KTH’s School of Electrical Engineering and Computer Science is hiring a doctoral student in information and coding theory for federated learning. The project develops information- and coding-theoretic methods to make federated machine learning more resilient and efficient when bandwidth is limited and nodes are unreliable. It is a joint project with the Technical University of Denmark (DTU): the student has two supervisors at each university and spends at least one year in total at DTU in Lyngby.

At a glance

  • Position: Doctoral student (1 post), up to four years full time
  • Subject: Electrical Engineering
  • Supervisors: Prof. Ragnar Thobaben and Prof. Mikael Skoglund (KTH); Prof. Søren Forchhammer and Asst. Prof. Stanislav Kruglik (DTU)
  • Mobility: At least one year at DTU, Lyngby, which need not be continuous
  • Reference: PA-2026-2874
  • Apply by: 24 September 2026
  • Apply: 24 September 2026

About the federated learning PhD

  • Develop information- and coding-theoretic methods for analysing federated learning
  • Improve resilience to unreliable nodes and efficiency under limited communication bandwidth
  • Plan and carry out research stays at DTU with the supervisors, adding up to at least a year
  • Take doctoral courses and publish in peer-reviewed venues

What to include in your application

KTH asks for certified copies of diplomas, grades and English language certificates (with translations if needed), a CV, a letter of at most two pages on why you want to do research and how it links to your studies and goals, and representative publications or technical reports. Applications must arrive by midnight CET/CEST on the closing date.

How KTH doctoral employment works

Only applicants admitted to doctoral studies can be employed as doctoral students. The first contract is for up to one year and is then renewed for up to two years at a time, adding up to at most four years of full-time study. Up to 20% of working time may go to tasks such as teaching and administration.
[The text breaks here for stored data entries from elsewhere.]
-- ==== Sys2Proof/Machine/Step.lean ====
section
/-! DEFINITION. One step of the station: the command at the front of the queue, or the clock. -/

namespace Sys2Proof.Machine

/-- Take the command at the front of the queue; on an empty queue the clock takes its step (log 1). -/
def step (s : State) : Host.Outcome State Fault Refusal :=
  match s.pending with
  | c :: rest => exec c (s.onPending fun _ => rest)
  | [] => .next (idle s)

/-- s with the command a word spells at the front of its queue; s itself when it spells none. -/
def State.withFetchWord (s : State) (nbits w : Nat) : State :=
  match decodeTableWord nbits w with
  | some c => s.onPending fun rest => c :: rest
  | none => s

end Sys2Proof.Machine
end

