/-! ## Postings -/

/-- The refusals of a sound POST or WITHDRAW, in the order of R104; a refused request changes nothing.  A serial
fails when a posting of the list carries it or the request named it before (R105). -/
def Obligations.PostAndWithdrawAreRefusedInOrder : Prop :=
  ∀ (s : State) (body : List Byte) (code : Byte) (c : Instr),
    code = 6 ∧ c = .post body ∧ soundPost body ∨ code = 7 ∧ c = .withdraw body ∧ soundWithdraw body →
    let refused := fun (status : Status) (index : List Byte) =>
      exec c s = .next (s.replied (wholeRequest code body) status index)
    (s.control.station ≠ .active → refused .notActive [])
    ∧ (s.control.station = .active → 8 ≤ s.post.list.length → refused .listFull [])
    ∧ (s.control.station = .active → s.post.list.length < 8 → 48 ≤ s.port.queue.length + s.post.list.length →
        refused .noRoom [])
    ∧ (s.control.station = .active → s.post.list.length < 8 → s.port.queue.length + s.post.list.length < 48 →
        (∀ target records, c = .post body → postOf body = some (target, records) →
          ∀ i, ∀ h : i < records.length, records[i].heldAction = none →
            (∀ j, ∀ hj : j < i, (records[j]'(by omega)).heldAction ≠ none) → refused .badRecord [byte (i + 1)])
        ∧ (∀ target serials, c = .withdraw body → withdrawOf body = some (target, serials) →
          ∀ i, ∀ h : i < serials.length, serials[i] ∈ s.carriedSerials ∨ serials[i] ∈ serials.take i →
            (∀ j, ∀ hj : j < i, (serials[j]'(by omega)) ∉ s.carriedSerials
              ∧ (serials[j]'(by omega)) ∉ serials.take j) → refused .badRecord [byte (i + 1)]))

/-- An accepted POST (R104 to R111, R122), whatever its target.  The posting is taken with its id, its serials, its expected
set and its deadline; when the target includes the own number its records are settled in the own cue table one after another
and their verdicts are its self verdicts (R109).  Then: ONE with the own number finishes COMPLETE, a passed deadline finishes
EXPIRED, both in the acceptance event; otherwise it joins the list at its tail, WAITING with nothing sent (R110).  The reply
gives the id and the serials, which are new (R106): as many as asked, no two alike, each the first value in ascending order
from the counter, or from the serial before it, that is not in use, and the counter then stands one past the last; the id is
the first value from its counter that is none of the list's.  The earliest fire time of the
deadline is the one with the smallest ahead distance (R111, log 11); the lost source of a frame in flight is log 25. -/
def Obligations.PostIsAccepted : Prop :=
  (∀ (s : State) (body : List Byte) (target : Target) (specs : List CueSpec),
      postOf body = some (target, specs) → s.control.station = .active → s.post.list.length < 8 →
      s.port.queue.length + s.post.list.length < 48 → (∀ r ∈ specs, r.heldAction ≠ none) →
      let taken := takeSerials s.carriedSerials specs.length s.post.nextSerial
      let records := List.zipWith (fun v r => ({ serial := v, spec := r } : CueRecord)) taken.1 specs
      let deadline := earliest s.shared (specs.filterMap CueSpec.fire)
      let posting : Posting := {
        id := s.freeId
        body := .cue records
        target := target
        expected := s.expectedSet target specs.length
        selfVerdicts := none
        sent := 0
        windowEnd := none
        deadline := deadline
        state := .waiting
        collisions := 0 }
      let joined : State := { s with
        post := { s.post with list := s.post.list ++ [posting], nextSerial := taken.2, nextId := s.freeId + 1 }
        port := { s.port with request := wholeRequest 6 body } }
      let self := if s.includesSelf target then installLocal s.sig.own records joined else (joined, [])
      let verdicts := if s.includesSelf target then some self.2 else none
      let finished := fun (outcome : PostOutcome) => enqueue
        (.postingDone {
          id := s.freeId
          isWithdraw := false
          outcome := outcome
          sent := 0
          count := specs.length
          selfVerdicts := verdicts
          goodCount := 0
          others := s.expectedSet target specs.length })
        { self.1 with
          post := { joined.post with list := s.post.list }
          access := { s.access with flight := s.access.flight.map (Flight.losePosting s.freeId) } }
      let ends := fun t : State =>
        exec (.post body) s = .next (t.replied (wholeRequest 6 body) .ok (s.freeId :: taken.1))
      (target = .one s.sig.own → ends (finished .complete))
      ∧ (target ≠ .one s.sig.own → ∀ d, deadline = some d → isPassed d s.shared = true → ends (finished .expired))
      ∧ (target ≠ .one s.sig.own → (∀ d, deadline = some d → isPassed d s.shared = false) → ends { self.1 with
          post := { joined.post with list := s.post.list ++ [{ posting with selfVerdicts := verdicts }] } }))
  ∧ (∀ (own : StationNo) (u : State), installLocal own [] u = (u, []) ∧ ∀ r rest,
      let settled := installLocal own rest (settleRecord .localPort own r u)
      installLocal own (r :: rest) u
        = (settled.1, u.installVerdict { origin := own, serial := r.serial } r.spec :: settled.2))
  ∧ (∀ (used : List Byte) (n : Nat) (counter : Byte), used.length + n ≤ 256 →
      (takeSerials used n counter).1.length = n ∧ (takeSerials used n counter).1.Nodup
        ∧ (∀ v ∈ (takeSerials used n counter).1, v ∉ used)
        ∧ (1 ≤ n → counter ∉ used → (takeSerials used n counter).1.head? = some counter)
        ∧ (∀ front v back, (takeSerials used n counter).1 = front ++ v :: back →
          let offered := front.getLast?.elim counter (· + 1)
          ∀ k < (v - offered).toNat, offered + BitVec.ofNat 8 k ∈ used ++ front)
        ∧ (takeSerials used n counter).2 = (takeSerials used n counter).1.getLast?.elim counter (· + 1))
  ∧ (∀ s : State, s.post.list.length < 8 → s.freeId ∉ s.post.list.map Posting.id
      ∧ (s.post.nextId ∉ s.post.list.map Posting.id → s.freeId = s.post.nextId)
      ∧ ∀ k < (s.freeId - s.post.nextId).toNat, s.post.nextId + BitVec.ofNat 8 k ∈ s.post.list.map Posting.id)
  ∧ (∀ now : Time, earliest now [] = none ∧ ∀ times, times ≠ [] →
      ∃ d ∈ times, earliest now times = some d ∧ ∀ f ∈ times, ahead d now ≤ ahead f now)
Applicants need English at the level of Swedish upper-secondary English B/6.

PhD applicants: browse our Find a supervisor directory to see who works in your area.

What KTH is looking for

  • A master’s degree, or at least 240 credits including 60 at second-cycle level, or equivalent knowledge
  • An excellent background in the theoretical analysis of stochastic phenomena, and general skills in mathematical analysis of engineered systems
  • English equivalent to English B/6
  • Ability to work independently and with others, and to analyse complex problems

Nice to have

  • Prior experience in information theory

Pay and location

Doctoral students at KTH are salaried employees, paid monthly under KTH’s doctoral student salary agreement; the advert gives no figure. The post is full time in Stockholm, starting by agreement. The project is funded by KTH under an initiative to strengthen ties with selected partner universities.

How to apply

Apply through the official KTH page. The closing date is 24 September 2026.

See all our PhD positions, or browse more research jobs on ResearchJobs.in.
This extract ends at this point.